Kohli’s manipulation of the field is only possible because of the glorious palette at his disposal (not all great players have such breadth of options). And as is often the case with batsmen who have such liquid shot-making possibilities, there is a tendency to be too self-critical when perfection isn’t reached. Watch Kohli mistime a drive or misplace a ball and he will berate himself ferociously; again, this could be a symptom of the context rather than intrinsic to Kohli himself, but it speaks of a fierce will. Is this too excitable? Perhaps, but by and large he appears capable of immediately re-focussing. And when he does, he plays without fear (is this why the shot selection occasionally askew?). I’ve lost count of the times I’ve though ‘you just need to nudge twos and put the bad ball away’ only for him to launch it into the stands. 

To grasp the jack-in-the-box Kohli’s sheer enthusiasm for the game, you only have to observe him sat in the dugout, up and down, touching colleagues, chatting, chirping, living and breathing every single ball. You’ll often find him alongside his coach, Anil Kumble, and a cynic might be tempted to surmise that he was a teacher’s pet. But that hypothesis doesn’t stack up: there is no question of him needing to creep in order to advance up some notional pecking order; alongside Gayle, Dilshan and skipper Vettori, he’s clearly at the top of the RCB food chain, frequently consulted by his skipper on bowling changes. You only need to see how he speaks to such veterans as Mohammad Kaif to realize he exudes seniority, an authority deriving from both charisma and on-field performance. And he takes responsibility, the hallmark of any leader. 

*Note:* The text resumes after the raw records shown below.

/-! ## Integer instructions -/

/-- R108: the eighteen integer register operations on words complete with the result of the table, of the integer class, in
the banks or transient; nothing else changes.
R109, R112: ADD64 and SUB64 work on whole pairs modulo 2^64, MOV64 copies a pair; a destination pair may be a source
pair. -/
def Obligations.IntegerRegisterResults : Prop :=
  (∀ p ∈ ([ (.add, fun a b => a + b), (.sub, fun a b => a - b), (.mul, fun a b => a * b),
       (.mulh, fun a b => (a.signExtend 64 * b.signExtend 64).extractLsb' 32 32),
       (.mulhN, fun a b => (a.setWidth 64 * b.setWidth 64).extractLsb' 32 32),
       (.and, fun a b => a &&& b), (.or, fun a b => a ||| b), (.xor, fun a b => a ^^^ b), (.andn, fun a b => a &&& ~~~b),
       (.shl, fun a b => if 32 ≤ b.toNat then 0 else BitVec.ofNat 32 (a.toNat * 2 ^ b.toNat)),
       (.shr, fun a b => if 32 ≤ b.toNat then 0 else BitVec.ofNat 32 (a.toNat / 2 ^ b.toNat)),
       (.shrA, fun a b => BitVec.ofInt 32 (a.toInt / 2 ^ min b.toNat 31)),
       (.rot, fun a b => a <<< (b.toNat % 32) ||| a >>> (32 - b.toNat % 32)),
       (.rotR, fun a b => a >>> (b.toNat % 32) ||| a <<< (32 - b.toNat % 32)),
       (.min, fun a b => if a.slt b then a else b), (.minN, fun a b => if a.ult b then a else b),
       (.max, fun a b => if b.slt a then a else b), (.maxN, fun a b => if b.ult a then a else b) ] :
       List ((RF → Instr) × (Word → Word → Word))),
     ∀ (f : RF) (s : State) (c : Ctx), Executes s c f.form →
       c.t.belowLimit [(f.d, p.2 (c.reads s f.form 0) (c.reads s f.form 1))] = false →
       WritesOne (p.1 f) s c 4 f.sc 2 f.d (p.2 (c.reads s f.form 0) (c.reads s f.form 1)) f.t) ∧
  ((∀ p ∈ ([(.add64, fun x y => x + y), (.sub64, fun x y => x - y)] : List ((RF → Instr) × (DWord → DWord → DWord))),
     ∀ (f : RF) (s : State) (c : Ctx), Executes s c f.form64 →
       let r := p.2 (Word.pair (c.reads s f.form64 0) (c.reads s f.form64 1))
         (Word.pair (c.reads s f.form64 2) (c.reads s f.form64 3))
       c.t.belowLimit (f.d.pairWrites r) = false → WritesPair (p.1 f) s c f.sc 2 f.d r f.t) ∧
   ∀ (f : XF) (s : State) (c : Ctx),
     let form : Form := { g := f.g, sc := f.sc, reads := f.a.pair, names := f.d.pair }
     let r := Word.pair (c.reads s form 0) (c.reads s form 1)
     Executes s c form → c.t.belowLimit (f.d.pairWrites r) = false → WritesPair (.mov64 f) s c f.sc 2 f.d r f.t)

/-- R112: the IX operations on one word complete with the result of the table. CLZ counts the zero bits above the highest one,
POPC the ones, BREV and BSWAP put bit 31 - i and byte 3 - i in place i.
R113: SEL writes a when p0 holds and the prior value of d when it does not; both are writes. -/
def Obligations.IntegerUnaryResults : Prop :=
  (∀ p ∈ ([ (.mov, fun a r => r = a), (.not, fun a r => ∀ i < 32, r.getLsbD i = !a.getLsbD i), (.neg, fun a r => r + a = 0),
       (.abs, fun a r => r = if a.getLsbD 31 then 0 - a else a),
       (.clz, fun a r => r.toNat ≤ 32 ∧ a.toNat < 2 ^ (32 - r.toNat) ∧ (r.toNat < 32 → 2 ^ (31 - r.toNat) ≤ a.toNat)),
       (.popc, fun a r => r.toNat = ((List.range 32).filter fun i => a.getLsbD i).length),
       (.brev, fun a r => ∀ i < 32, r.getLsbD i = a.getLsbD (31 - i)),
       (.bswap, fun a r => ∀ i < 4, ∀ j < 8, r.getLsbD (8 * i + j) = a.getLsbD (8 * (3 - i) + j)),
       (.sxb, fun a r => r.toInt = (a.setWidth 8).toInt), (.sxh, fun a r => r.toInt = (a.setWidth 16).toInt),
       (.zxb, fun a r => r.toNat = a.toNat % 2 ^ 8), (.zxh, fun a r => r.toNat = a.toNat % 2 ^ 16) ] :
       List ((XF → Instr) × (Word → Word → Prop))),
     ∀ (f : XF) (s : State) (c : Ctx), Executes s c f.form →
       ∃ r, p.2 (c.reads s f.form 0) r ∧
         (c.t.belowLimit [(f.d, r)] = false → WritesOne (p.1 f) s c 4 f.sc 2 f.d r f.t)) ∧
  (∀ (f : XF) (s : State) (c : Ctx),
     let form : Form := { g := f.g, sc := f.sc, reads := [f.a, f.d], preds := true }
     let r := if c.t.p 0 then c.reads s form 0 else c.reads s form 1
     Executes s c form → c.t.belowLimit [(f.d, r)] = false → WritesOne (.sel f) s c 4 f.sc 2 f.d r f.t)

/-- R110, R111: the immediate operations complete with the result of the table; LIL writes its sign-extended immediate, LIH
replaces bits 31 to 15 of d and keeps the others. None is transient.
R51, R137: the 16-bit integer forms have the results of their 32-bit instructions, on g0 to g31, and are 2 bytes long. -/
def Obligations.ImmediateAndShortResults : Prop :=
  ((∀ p ∈ ([(.addi, fun a x => a + x), (.andi, fun a x => a &&& x), (.ori, fun a x => a ||| x), (.xori, fun a x => a ^^^ x)] :
       List ((IF → Instr) × (Word → Word → Word))),
     ∀ (f : IF) (s : State) (c : Ctx), Executes s c f.form →
       c.t.belowLimit [(f.d, p.2 (c.reads s f.form 0) (BitVec.ofInt 32 f.imm.toInt))] = false →
       WritesOne (p.1 f) s c 4 f.sc 2 f.d (p.2 (c.reads s f.form 0) (BitVec.ofInt 32 f.imm.toInt)) false) ∧
   (∀ p ∈ ([(.shli, fun a n => BitVec.ofNat 32 (a.toNat * 2 ^ n)), (.shri, fun a n => BitVec.ofNat 32 (a.toNat / 2 ^ n)),
       (.shriA, fun a n => BitVec.ofInt 32 (a.toInt / 2 ^ n))] : List ((SF → Instr) × (Word → Nat → Word))),
     ∀ (f : SF) (s : State) (c : Ctx), Executes s c f.form →
       c.t.belowLimit [(f.d, p.2 (c.reads s f.form 0) f.n)] = false →
       WritesOne (p.1 f) s c 4 f.sc 2 f.d (p.2 (c.reads s f.form 0) f.n) false) ∧
   (∀ (f : WF) (s : State) (c : Ctx), Executes s c { sc := f.sc, names := [f.d] } →
       c.t.belowLimit [(f.d, BitVec.ofInt 32 f.imm.toInt)] = false →
       WritesOne (.lil f) s c 4 f.sc 2 f.d (BitVec.ofInt 32 f.imm.toInt) false) ∧
   ∀ (f : WF) (s : State) (c : Ctx),
     let form : Form := { sc := f.sc, reads := [f.d] }
     let r := BitVec.ofNat 32 (f.imm.toNat * 2 ^ 15 + (c.reads s form 0).toNat % 2 ^ 15)
     Executes s c form → c.t.belowLimit [(f.d, r)] = false → WritesOne (.lih f) s c 4 f.sc 2 f.d r false) ∧
  ((∀ p ∈ ([(.add16, fun d a => d + a), (.sub16, fun d a => d - a), (.and16, fun d a => d &&& a), (.or16, fun d a => d ||| a),
       (.xor16, fun d a => d ^^^ a),
       (.shl16, fun d a => if 32 ≤ a.toNat then 0 else BitVec.ofNat 32 (d.toNat * 2 ^ a.toNat)),
       (.shr16, fun d a => if 32 ≤ a.toNat then 0 else BitVec.ofNat 32 (d.toNat / 2 ^ a.toNat))] :
       List ((H → Instr) × (Word → Word → Word))),
     ∀ (f : H) (s : State) (c : Ctx), Executes s c f.form →
       c.t.belowLimit [(f.d.wide, p.2 (c.reads s f.form 0) (c.reads s f.form 1))] = false →
       WritesOne (p.1 f) s c 2 f.sc 2 f.d.wide (p.2 (c.reads s f.form 0) (c.reads s f.form 1)) false) ∧
   (∀ (f : H) (s : State) (c : Ctx),
     let form : Form := { len := 2, sc := f.sc, reads := [f.a.wide], names := [f.d.wide] }
     Executes s c form → c.t.belowLimit [(f.d.wide, c.reads s form 0)] = false →
       WritesOne (.mov16 f) s c 2 f.sc 2 f.d.wide (c.reads s form 0) false) ∧
   ∀ (f : HI) (s : State) (c : Ctx),
     let form : Form := { len := 2, sc := f.sc, reads := [f.d.wide] }
     let r := c.reads s form 0 + BitVec.ofInt 32 f.imm.toInt
     Executes s c form → c.t.belowLimit [(f.d.wide, r)] = false → WritesOne (.addi16 f) s c 2 f.sc 2 f.d.wide r false)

In fact, with India having been utterly demolished in England this summer, it would make sense for Duncan Fletcher – if indeed he is able to make such a decision – to install Kohli in the Test team without further ado, and to make him vice-captain to Dhoni. This will not compensate for the lack of bowling penetration, the discovery of which remains India and Fletcher’s greatest immediate challenge, but it will ensure there is no apathy on the field. And after the cricket they played here, at times, that can only be a good thing. 

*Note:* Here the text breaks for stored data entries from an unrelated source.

-- ==== Sys2Proof/Laws/Memory.lean ====
section
/-!
SUPPORT. Every memory operation keeps the canonical form; reading after writing.
-/
namespace Sys2Proof.Machine

open Sys2Proof

theorem Memory.wfFrom_cons (lo a : Nat) (b : Byte) (m : Memory) :
    Memory.wfFrom lo ((a, b) :: m) = true ↔ lo ≤ a ∧ b ≠ 0#8 ∧ Memory.wfFrom (a + 1) m = true := by
  simp [Memory.wfFrom, and_assoc]

theorem Memory.wfFrom_mono {lo hi : Nat} (h : lo ≤ hi) {m : Memory} (w : m.wfFrom hi = true) : m.wfFrom lo = true := by
  cases m with
  | nil => rfl
  | cons c m =>
    obtain ⟨a, b⟩ := c
    rw [Memory.wfFrom_cons] at w ⊢
    exact ⟨h.trans w.1, w.2⟩

/-- A written byte keeps the form from any bound at or below its address. -/
theorem Memory.set_wfFrom {lo : Nat} {m : Memory} (w : m.wfFrom lo = true) {a : Nat} (h : lo ≤ a) (v : Byte) :
    (m.set a v).wfFrom lo = true := by
  induction m generalizing lo with
  | nil => by_cases hv : v = 0#8 <;> simp [Memory.set, hv, Memory.wfFrom, h]
  | cons c m ih =>
    obtain ⟨x, b⟩ := c
    rw [Memory.wfFrom_cons] at w
    by_cases h1 : a < x
    · by_cases hv : v = 0#8
      · simp [Memory.set, h1, hv, Memory.wfFrom_cons, w]
      · simp [Memory.set, h1, hv, Memory.wfFrom_cons, w, h]
    · by_cases h2 : a = x
      · subst h2
        by_cases hv : v = 0#8
        · simpa [Memory.set, hv] using Memory.wfFrom_mono (by omega) w.2.2
        · simp [Memory.set, hv, Memory.wfFrom_cons, w]
      · simp only [Memory.set, h1, h2, if_false, Memory.wfFrom_cons]
        exact ⟨w.1, w.2.1, ih w.2.2 (by omega)⟩

theorem Memory.set_wf {m : Memory} (w : m.wf = true) (a : Nat) (v : Byte) : (m.set a v).wf = true :=
  Memory.set_wfFrom w (Nat.zero_le a) v

theorem Memory.setBytes_wf {m : Memory} (w : m.wf = true) (a : Nat) (bs : List Byte) : (m.setBytes a bs).wf = true := by
  induction bs generalizing m a with
  | nil => exact w
  | cons b bs ih => exact ih (Memory.set_wf w a b) (a + 1)

/-- A part of a canonical listing is canonical. -/
theorem Memory.filter_wfFrom (p : Host.Cell → Bool) {lo : Nat} {m : Memory} (w : m.wfFrom lo = true) :
    Memory.wfFrom lo (m.filter p) = true := by
  induction m generalizing lo with
  | nil => rfl
  | cons c m ih =>
    obtain ⟨a, b⟩ := c
    rw [Memory.wfFrom_cons] at w
    by_cases h : p (a, b) = true
    · rw [List.filter_cons_of_pos h, Memory.wfFrom_cons]
      exact ⟨w.1, w.2.1, ih w.2.2⟩
    · rw [List.filter_cons_of_neg h]
      exact Memory.wfFrom_mono (by omega) (ih w.2.2)

theorem Memory.filter_wf (p : Host.Cell → Bool) {m : Memory} (w : m.wf = true) : Memory.wf (m.filter p) = true :=
  Memory.filter_wfFrom p w

theorem Memory.zero_wf {m : Memory} (w : m.wf = true) (a n : Nat) : (m.zero a n).wf = true := Memory.filter_wf _ w

theorem Memory.implant_wf {m : Memory} (w : m.wf = true) (a : Nat) (src : Memory) : (m.implant a src).wf = true := by
  unfold Memory.implant
  induction src generalizing m with
  | nil => exact w
  | cons c src ih => exact ih (Memory.set_wf w _ _)

/-- Listings one after the other. -/
theorem Memory.append_wfFrom {lo mid : Nat} {m n : Memory} (w : m.wfFrom lo = true) (h : ∀ c ∈ m, c.1 < mid)
    (hl : lo ≤ mid) (v : n.wfFrom mid = true) : Memory.wfFrom lo (m ++ n) = true := by
  induction m generalizing lo with
  | nil => exact Memory.wfFrom_mono hl v
  | cons c m ih =>
    obtain ⟨a, b⟩ := c
    rw [Memory.wfFrom_cons] at w
    rw [List.cons_append, Memory.wfFrom_cons]
    have ha : a < mid := h (a, b) (by simp)
    exact ⟨w.1, w.2.1, ih w.2.2 (fun c hc => h c (by simp [hc])) (by omega)⟩

theorem Memory.listFrom_wfFrom (a : Nat) (bs : List Byte) : (Memory.listFrom a bs).wfFrom a = true := by
  induction bs generalizing a with
  | nil => rfl
  | cons b bs ih =>
    by_cases h : b = 0#8
    · simpa [Memory.listFrom, h] using Memory.wfFrom_mono (Nat.le_succ a) (ih (a + 1))
    · simp [Memory.listFrom, h, Memory.wfFrom_cons, ih]

theorem Memory.listFrom_lt {a : Nat} {bs : List Byte} : ∀ c ∈ Memory.listFrom a bs, c.1 < a + bs.length := by
  induction bs generalizing a with
  | nil => simp [Memory.listFrom]
  | cons b bs ih =>
    intro c hc
    by_cases h : b = 0#8
    · rw [show Memory.listFrom a (b :: bs) = Memory.listFrom (a + 1) bs from if_pos h] at hc
      have := ih c hc; simp; omega
    · rw [show Memory.listFrom a (b :: bs) = (a, b) :: Memory.listFrom (a + 1) bs from if_neg h, List.mem_cons] at hc
      rcases hc with rfl | hc
      · simp
      · have := ih c hc; simp; omega

/-- What is listed from an address on, in a canonical listing. -/
theorem Memory.filter_ge_wfFrom {m : Memory} {lo : Nat} (w : m.wfFrom lo = true) (k : Nat) :
    Memory.wfFrom k (m.filter fun c => decide (k ≤ c.1)) = true := by
  induction m generalizing lo with
  | nil => rfl
  | cons c m ih =>
    obtain ⟨a, b⟩ := c
    rw [Memory.wfFrom_cons] at w
    by_cases h : k ≤ a
    · rw [List.filter_cons_of_pos (by simpa using h), Memory.wfFrom_cons]
      exact ⟨h, w.2.1, Memory.filter_wfFrom _ w.2.2⟩
    · rw [List.filter_cons_of_neg (by simpa using h)]
      exact ih w.2.2

theorem Memory.splice_wf {m : Memory} (w : m.wf = true) (a : Nat) (bs : List Byte) : (m.splice a bs).wf = true := by
  unfold Memory.splice Memory.wf
  rw [List.append_assoc]
  refine Memory.append_wfFrom (mid := a) (Memory.filter_wfFrom _ w) ?_ (Nat.zero_le _) ?_
  · intro c hc; simpa using (List.mem_filter.mp hc).2
  · exact Memory.append_wfFrom (mid := a + bs.length) (Memory.listFrom_wfFrom a bs) Memory.listFrom_lt (by omega)
      (Memory.filter_ge_wfFrom w _)

theorem Memory.shift_wfFrom {m : Memory} (k : Nat) {lo : Nat} (w : m.wfFrom (lo + k) = true) :
    Memory.wfFrom lo (m.map fun c => (c.1 - k, c.2)) = true := by
  induction m generalizing lo with
  | nil => rfl
  | cons c m ih =>
    obtain ⟨a, b⟩ := c
    rw [Memory.wfFrom_cons] at w
    simp only [List.map_cons, Memory.wfFrom_cons]
    refine ⟨by omega, w.2.1, ih ?_⟩
    have : a - k + 1 + k = a + 1 := by omega
    rw [this]; exact w.2.2

theorem Memory.extract_wf {m : Memory} (w : m.wf = true) (a n : Nat) : (m.extract a n).wf = true := by
  unfold Memory.extract Memory.wf
  refine Memory.shift_wfFrom a ?_
  rw [Nat.zero_add]
  have := Memory.filter_wfFrom (fun c => decide (c.1 < a + n)) (Memory.filter_ge_wfFrom w a)
  rw [List.filter_filter] at this
  simpa [Bool.and_comm] using this

/-! ## Reading after writing -/

/-- An address below a canonical listing is unlisted. -/
theorem Memory.get_below {m : Memory} {lo a : Nat} (w : m.wfFrom lo = true) (h : a < lo) : m.get a = 0#8 := by
  induction m generalizing lo with
  | nil => rfl
  | cons c m ih =>
    obtain ⟨x, b⟩ := c
    rw [Memory.wfFrom_cons] at w
    have hx : x ≠ a := by omega
    simpa [Memory.get, hx] using ih w.2.2 (by omega)

/-- A byte written is the byte read, and no other byte changes. -/
theorem Memory.get_set {m : Memory} {lo : Nat} (w : m.wfFrom lo = true) (a : Nat) (v : Byte) (x : Nat) :
    (m.set a v).get x = if x = a then v else m.get x := by
  induction m generalizing lo with
  | nil =>
    by_cases hv : v = 0#8
    · by_cases h : x = a <;> simp [Memory.set, hv, Memory.get]
    · by_cases h : x = a
      · simp [Memory.set, hv, Memory.get, h]
      · simp [Memory.set, hv, Memory.get, h, Ne.symm h]
  | cons c m ih =>
    obtain ⟨y, b⟩ := c
    rw [Memory.wfFrom_cons] at w
    have below : a ≤ y → Memory.get m a = 0#8 := fun h => Memory.get_below w.2.2 (by omega)
    by_cases h1 : a < y
    · by_cases hv : v = 0#8
      · subst hv
        by_cases h : x = a
        · subst h; simp [Memory.set, h1, Memory.get, show y ≠ x by omega, below (by omega)]
        · simp [Memory.set, h1, h]
      · by_cases h : x = a
        · simp [Memory.set, h1, hv, Memory.get, h]
        · simp [Memory.set, h1, hv, h, Memory.get, Ne.symm h]
    · by_cases h2 : a = y
      · subst h2
        by_cases hv : v = 0#8
        · subst hv
          by_cases h : x = a
          · subst h; simp [Memory.set, below]
          · simp [Memory.set, h, Memory.get, Ne.symm h]
        · by_cases h : x = a
          · simp [Memory.set, hv, Memory.get, h]
          · simp [Memory.set, hv, Memory.get, h, Ne.symm h]
      · simp only [Memory.set, h1, h2, if_false, Memory.get]
        by_cases h : y = x
        · subst h; simp [Ne.symm h2]
        · simp [h, ih w.2.2]

theorem Memory.get_setBytes {m : Memory} (w : m.wf = true) (a : Nat) (bs : List Byte) (x : Nat) :
    (m.setBytes a bs).get x = if a ≤ x ∧ x < a + bs.length then bs.getD (x - a) 0 else m.get x := by
  induction bs generalizing m a with
  | nil => simp [Memory.setBytes]
  | cons b bs ih =>
    rw [Memory.setBytes, ih (Memory.set_wf w a b), Memory.get_set w]
    by_cases h : x = a
    · subst h; simp
    · by_cases h' : a + 1 ≤ x ∧ x < a + 1 + bs.length
      · have : x - a = x - (a + 1) + 1 := by omega
        simp only [h', and_self, if_true, h, if_false, List.length_cons, this, List.getD_cons_succ]
        rw [if_pos (by omega)]
      · rw [if_neg h', if_neg h, if_neg (by simp; omega)]

theorem Memory.bytes_length (m : Memory) (a n : Nat) : (m.bytes a n).length = n := by
  induction n generalizing a with
  | zero => rfl
  | succ n ih => simp [Memory.bytes, ih]

end Sys2Proof.Machine
end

But first things first: the CLT20 final is here (you may already know the outcome). Having been central to RCB’s back-to-back 200+ chases, definitely no second fiddle to the celebrated T20 batting imports Gayle and Dilshan, we wonder whether the young man born on Guy Fawkes’s Night has one more display of stroke-making fireworks left in him. If he carries his team home, then the livewire tattooed extrovert with the pumping fists and bulging eyes can be anointed as the new face of a modern, confident India.